-
-
Notifications
You must be signed in to change notification settings - Fork 191
Description
First of all, thanks for the superb library @samuelcolvin & team! After trying (unsuccessfully) to setup async task processing celery I finally decided to switch to Arq, especially given the team behind.
While Arq handles async workloads natively, it still doesn't natively support Pydantic serialization of task inputs / outputs.

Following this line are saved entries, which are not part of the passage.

-- ==== Sys2Proof/Machine/CopyEngine.lean ====
section
/-! DEFINITION. The copy engine: `COPY`, `GATHER`, `SCATTER` and their pieces (R144, R194, R205 to R207). -/

namespace Sys2Proof
namespace Machine

/-! ## Pieces -/

/-- Scale bytes of one row under `row32`. -/
def rowScales (h : Wide) : Nat := if hGeom h = 1 then (hCols h + 31) / 32 else 0

/-- The pieces that write one line of a handle. -/
def linePieces (hd : Wide) (recv line src : Nat) : List Piece :=
  (cut (hBase hd + line * hPitch hd) (lineBytes hd)).map fun e =>
    { recv := recv, line := line, src := src, first := e.1, len := e.2, scale := false }

/-- The pieces that write `n` scale bytes from byte `off` of a handle's scales. -/
def scalePieces (hd : Wide) (recv line src off n : Nat) : List Piece :=
  (cut (hBase hd + hSoff hd + off) n).map fun e =>
    { recv := recv, line := line, src := src, first := off + e.1, len := e.2, scale := true }

/-- The tiles that the peer mask of a copy names. -/
def receivers (k : Nat) (w : Wide) : List Nat :=
  ((List.range 64).filter fun j => (cw1 w).testBit j).map (copyQuad k w * 64 + ·)

/-- Every piece of a `COPY` (R206). -/
def copyPieces (k : Nat) (d : Cmd) : List Piece :=
  let hd := d.hs.getD 0 0
  let one (r : Nat) : List Piece :=
    (List.range (hLines hd)).flatMap (fun l => linePieces hd r l 0) ++ scalePieces hd r 0 0 0 (scaleCount hd)
  if cw1 d.w = 0 then one 0 else (receivers k d.w).flatMap one

/-- A row of a `GATHER` or `SCATTER` with its scales: destination row and source row. -/
def rowPieces (hd : Wide) (row src : Nat) : List Piece :=
  linePieces hd 0 row src ++ scalePieces hd 0 row src (row * rowScales hd) (rowScales hd)

/-- The number of entries of a `GATHER`'s or `SCATTER`'s list (R207). -/
def listCount (d : Cmd) : Nat := if d.opc = 2 then hRows (d.hs.getD 0 0) else hRows (d.hs.getD 1 0)

/-- Entry `i` of the list. -/
def State.listEntryAt (s : State) (k : Nat) (d : Cmd) (i : Nat) : State × Except Failed Grabbed := s.grab k d (cw1 d.w + 4 * i) 4

/-- Ask for every entry of the list; the second part tells whether one has no answer yet, so that the command waits (R288). -/
def State.listWaits (s : State) (k : Nat) (d : Cmd) : State × Bool :=
  (List.range (listCount d)).foldl (fun acc i =>
    let r := acc.1.listEntryAt k d i
    (r.1, acc.2 || (match r.2 with | .error f => f.grip.waits | .ok _ => false))) (s, false)

/-- Read the list and make its pieces; an entry that cannot be read is a failed part (R201, R207). -/
def State.listPieces (s : State) (k : Nat) (d : Cmd) : State × List Piece :=
  let hd := d.hs.getD 0 0
  let hs := d.hs.getD 1 0
  (List.range (listCount d)).foldl (fun acc i =>
    let r := acc.1.listEntryAt k d i
    match r.2 with
    | .error f => (r.1.cmdFailed k d f, acc.2)
    | .ok g =>
      let j := leNat g.1
      (r.1, acc.2 ++ if d.opc = 2 then rowPieces hd i j
        else if j < hRows hd ∧ i < hRows hs then rowPieces hd j i else [])) (s, [])
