/-- A tile's window opens to a job (R18). -/
def State.openWindow (s : State) (t : Nat) (j : Job) : State :=
  s.onTile t fun v => { v with openTo := if v.openTo.contains j then v.openTo else v.openTo ++ [j] }

/-- A tile takes a job: its state comes to the tile (R18, R279), the context's defaults are set where the tile held nothing of it
(R26), its window opens (R18), and its read-only cache empties (R168). -/
def State.takeTile (s : State) (pkg : Nat) (j : Job) (t : Nat) : State :=
  let bare := !s.tileBusy t j
  let s := s.bringIn t j
  let s := if bare then
      (s.applySplit t (BitVec.ofNat 64 (s.ctxField pkg j 352 5))).onTile t fun v =>
        { v with vshare := BitVec.ofNat 64 (s.ctxField pkg j 320 16), accsplit := BitVec.ofNat 64 (s.ctxField pkg j 336 16) }
    else s
  (s.openWindow t j).emptyRo t

/-- A thread takes a core: its registers and its home, with the mailbox and tag state cleared (R31, R94, R200). Gradient records that
an earlier thread pushed stay (R368), and messages that it sent are on their way, behind its writes that are not performed yet (R306,
R333). -/
def State.startThread (s : State) (k : Nat) (c : Core) : State :=
  let v := s.core k
  ((s.setCore k { c with cmds := v.cmds.filter Cmd.survives, msgs := v.msgs, birth := s.seq,
                         flights := v.flights.filter fun f => !s.performed k .pod f.w }).initHome k).tagClear k

/-- The team barrier of R32. -/
def State.teamBarrier (s : State) (b base size : Nat) : State :=
  let ds := coreDies base size
  ds.foldl (fun u d =>
    let m := (((List.range size).map (base + ·)).filter fun k => coreDieKey k == d).foldl
      (fun (m : BitVec 1024) k => m ||| BitVec.twoPow 1024 (coreBit k)) 0
    u.onBar d b fun _ =>
      { kind := .team, phase := 0, mask := m, links := ds.filter (· != d), arrived := 0, since := none, clk := 0 }) s

/-- The weight of a core in a `vshare` (R224). -/
def shareOf (vshare : Word) (slot : Nat) : Nat := getFld vshare.toNat (4 * slot) 4

/-- Place the team of a record of job `j` at `base`, with team barrier `bar`; each thread knows what was known at clock `clk`. -/
def State.placeTeam (s : State) (pkg : Nat) (j : Job) (r : BitVec 512) (base : Nat) (bar : Option Nat) (clk : Nat) : State :=
  let n := recSize r
  let seed : Word := BitVec.ofNat 64 (s.ctxField pkg j 256 64)
  let s := (List.range (recTiles r)).foldl (fun u i => u.takeTile pkg j (base / 4 + i)) s
  let s := (List.range n).foldl (fun u i =>
    let k := base + i
    (u.startThread k (startCore j seed base n bar r (shareOf (u.tile (coreTile k)).vshare (coreSlot k)))).raiseClk k clk) s
  let s := match bar with
    | some b => s.teamBarrier b base n
    | none => s
  (s.useKernel pkg j (BitVec.ofNat 64 (recEntry r))).onPkg pkg fun p =>
    { p with teams := p.teams.put (teamKey base n) { rcd := r, base := base, job := j, failed := false } }

/-- R30 to R32, R268: every thread of a waiting record's team is placed at once, or none. -/
def execTeamPlacement (q : QueueId) (base : BitVec 12) (s : State) : Out :=
  .next (
    let pkg := q.pkg.toNat
    let part := q.part.toNat
    let n := q.q.toNat
    let b := 4096 * pkg + base.toNat
    match (s.pkg pkg).waiting.find (queueKey part n), s.placeNext pkg part with
    | some (r, _), some (m, _) =>
      let j := s.recordJob pkg part n
      (match s.teamBar b (recSize r) with
      | some bar =>
        if m != n || !s.baseOk pkg part j r b then s
        else ((s.placeTeam pkg j r b bar (s.recordClk pkg part n)).onPkg pkg fun p =>
          { p with waiting := p.waiting.del (queueKey part n), nextq := p.nextq.put part ((n + 1) % 16) }).popFed pkg part n
      | none => s)
    | _, _ => s)

end Machine
end Sys2Proof
end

Given the ubiquity of Pydantic in modern Python applications, I wanted to explore whether there’s interest in introducing native support for this.
Problem
Currently, passing Pydantic models to Arq tasks requires handling serialization/deserialization manually:
# Define model
class Document(BaseModel):
document_id: UUID
content: str
# Task with manual serialization
async def process_document_task(ctx: WorkerContext, document_dict: dict) -> dict:
document = Document.model_validate(document_dict)

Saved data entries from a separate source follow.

/-- O56. R370 to R374: a `COLL` that may start, when its die's engine grants it, reads its descriptor, and its group forms when every
member has started; a chunk of a group commits once no access of it waits, and the last one completes every member's command; a member of
which a partner has not come in 2^30 clocks ends with BARRIER_TIMEOUT; a group re-forms without its dead members. Each member enters a
ring's sum exactly once. R375 to R378, R390: `OFFLOAD` writes 64 bytes at a time to the host, and ends when the host has answered its last
read; `REPLAY` asks for 64 bytes and writes what comes. -/
def Obligations.CollectiveAndOffloadCommands : Prop :=
  ∀ (s u v : State) (c : CoreId) (e : DieId) (a : HostAnswer) (d x : Cmd) (g : Coll) (m : CollMember) (ms : List CollMember)
    (gs : List Coll) (w : Cand) (st : SMap Nat)
    (key fn j : Nat) (bs : List Byte) (bad : Bool),
    let k := coreKey c
    let die := dieKey e.pkg.toNat e.die.toNat
    let starts (i : Instr) (kind : Nat) : Prop :=
      let open_ (y : Cmd) : Bool := y.q == .clq && collKind y.w == kind && y.started && !y.prog.counted
      s.collNext (coreDieKey k) = some (w, st) → w.core = k →
      (s.core k).cmds.find? (fun d => d.age == w.age && collKind d.w == kind) = some d → s.collStart k d = u →
      ((u.core k).cmds.any fun y => y.age == d.age && !y.started) = false → (u.core k).cmds.filter open_ = [x] →
      exec i s = .next ((u.onDie (coreDieKey k) fun n => { n with clstarve := st }).collMatch k x false)
    starts (.collAllreduce c) 0 ∧ starts (.collReduceScatter c) 1 ∧ starts (.collAllgather c) 2 ∧ starts (.collBroadcast c) 3 ∧
    starts (.collReduce c) 4 ∧
    (∀ n y : Nat, 0 < j → (ringOrder j n y).Perm (List.range j)) ∧
    (let per := g.chunkLen / collSize m.cmd.w
     let all := collDest m.cmd.w g.dies.length
     let lo := g.chunk * per
     let hi := min all ((g.chunk + 1) * per)
     let asks (p : Probe) : Prop := s.colls.filter (fun g => g.dies.contains die) = g :: gs ∧
       (∀ r ∈ g.alive, s.rankDead g r = false) ∧ s.collMembers g = some (m :: ms) ∧ s.collProbe g m.cmd.w (m :: ms) lo hi = (u, p)
     let y := u.collChunk g m.cmd.w (m :: ms) lo hi
     (asks .ok → all ≤ (g.chunk + 1) * per →
       ∃ t, exec (.collChunkCommit e) s = .next t ∧ g ∉ t.colls ∧ ∀ z ∈ m :: ms, t.Retired z.core z.cmd.age) ∧
     (asks .ok → ¬ all ≤ (g.chunk + 1) * per →
       exec (.collChunkCommit e) s = .next (y.collPut g { g with chunk := g.chunk + 1 })) ∧
     (asks .waits → gs = [] → exec (.collChunkCommit e) s = .next u)) ∧
    ((s.core k).cmds.find? (fun d => d.q == .clq && !d.prog.counted && decide (d.since + 2 ^ 30 ≤ s.time) && s.collMissing k d) = some d →
      s.Canon → s.faultPend k = false →
      ∃ t, exec (.collTimeout c) s = .next t ∧ t.Retired k d.age ∧ t.faultPend k = true ∧
        getFld (t.readNat (s.faultAt k) 32) 0 16 = 13 ∧ s.SameOutsideTags t) ∧
    (s.colls = [g] → g.dies.contains die = true → (∀ y ∈ s.cores, ∀ z ∈ y.2.cmds, z.q = .clq → z.prog.counted = true) →
      ∃ t, exec (.collReform e) s = .next t ∧ t.colls = [{ g with
        alive := g.alive.filter fun r => !s.rankDead g r }]) ∧
    (let p := d.prog
     let at1 := hostKey (corePkg k) (p.hba + p.off)
     (s.core k).headOf .ofq = some d → d.started = true → p.counted = false → p.more = true →
      (d.opc = 0x28 → s.grab k d (p.dva + p.off) 64 = (u, .ok (bs, bad)) → u.Canon → bs.length = 64 →
        ∃ t, exec (.offload c) s = .next t ∧ memRead t.hostMem at1 64 = bs ∧ t.mem = u.mem ∧
          (∀ b, b < at1 ∨ at1 + 64 ≤ b → memGet t.hostMem b = memGet u.hostMem b) ∧
          ∀ y ∈ (t.core k).cmds, y.age = d.age → ∃ z ∈ (u.core k).cmds, y.prog.off = z.prog.off + 64) ∧
      (d.opc = 0x29 → ∃ t, exec (.replay c) s = .next t ∧ t.mem = s.mem ∧ t.hostMem = s.hostMem ∧
        ∀ y ∈ (t.core k).cmds, y.age = d.age → y.prog.counted = true)) ∧
    (s.awaiting die = some (j, d) → d.opc = 0x28 → a = .ok → exec (.hostCompletion e a) s = .next (s.retireCmd j d)) ∧
    (s.awaiting die = some (j, d) → d.opc = 0x29 → a = .ok → s.engineAt j (d.prog.dva + d.prog.off) .wr = (v, .key key) →
      keyPkg key = corePkg j → isDram key = false → cf d.w 30 1 = 0 → v.Canon →
      ∃ t, exec (.hostCompletion e a) s = .next t ∧
        t.read key 64 = memRead s.hostMem (hostKey (corePkg j) (d.prog.hba + d.prog.off)) 64 ∧
        ∀ b, b < key ∨ key + 64 ≤ b → memGet t.mem b = memGet v.mem b) ∧
    (s.awaiting die = none → (s.pkg e.pkg.toNat).reporting = some fn → e.die = 0 → a = .ok →
      exec (.hostCompletion e a) s = .next (s.reportDone e.pkg.toNat fn))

result = await process_document(document)
return result.model_dump()
# Enqueue task (manual conversion required)
document = Document(document_id=uuid4(), content="Hello")
await redis.enqueue_job('process_document_task', document_dict=document.model_dump(mode="json"))
This approach has several downsides:
- Requires explicit serialization/deserialization everywhere
- Leads to loss of type hints and auto-completion benefits
- Can be error-prone if conversions are forgotten
- JSON serialization does not support UUIDs natively, requiring additional conversion
- Pickle, while supporting more Python types, is insecure when deserializing untrusted data and is not interoperable with non-Python consumers
Proposed Solution
To improve this, I implemented a Msgpack-based serializer that:
- Supports Pydantic models, lists/dicts of models, and UUIDs
- Automatically converts models during task enqueueing and execution
- Uses dynamic class loading to reconstruct Pydantic models at runtime
Why Msgpack?
- Msgpack is compact and faster than JSON when dealing with structured data.
- Unlike Pickle, Msgpack does not execute arbitrary code during deserialization, making it safer.
- Supports dicts, lists, and other common Python structures without needing extensive manual handling.
The core of the solution involves:
- Adding normalization before serialization
- supports Pydantic's BaseModel, UUIDs, lists, tuples, dicts as the most common objects requiring additional handling with msgpack
- Adding denormalization after deserialization
- Pydantic models are reconstructed dynamically from their fully qualified names and UUIDs are converted back to their native type.
Example usage with this approach:
async def process_document_task(ctx: WorkerContext, document: Document) -> Document:
result = await process_document(document)
return result
# No need for manual conversion
document = Document(document_id=uuid4(), content="Hello")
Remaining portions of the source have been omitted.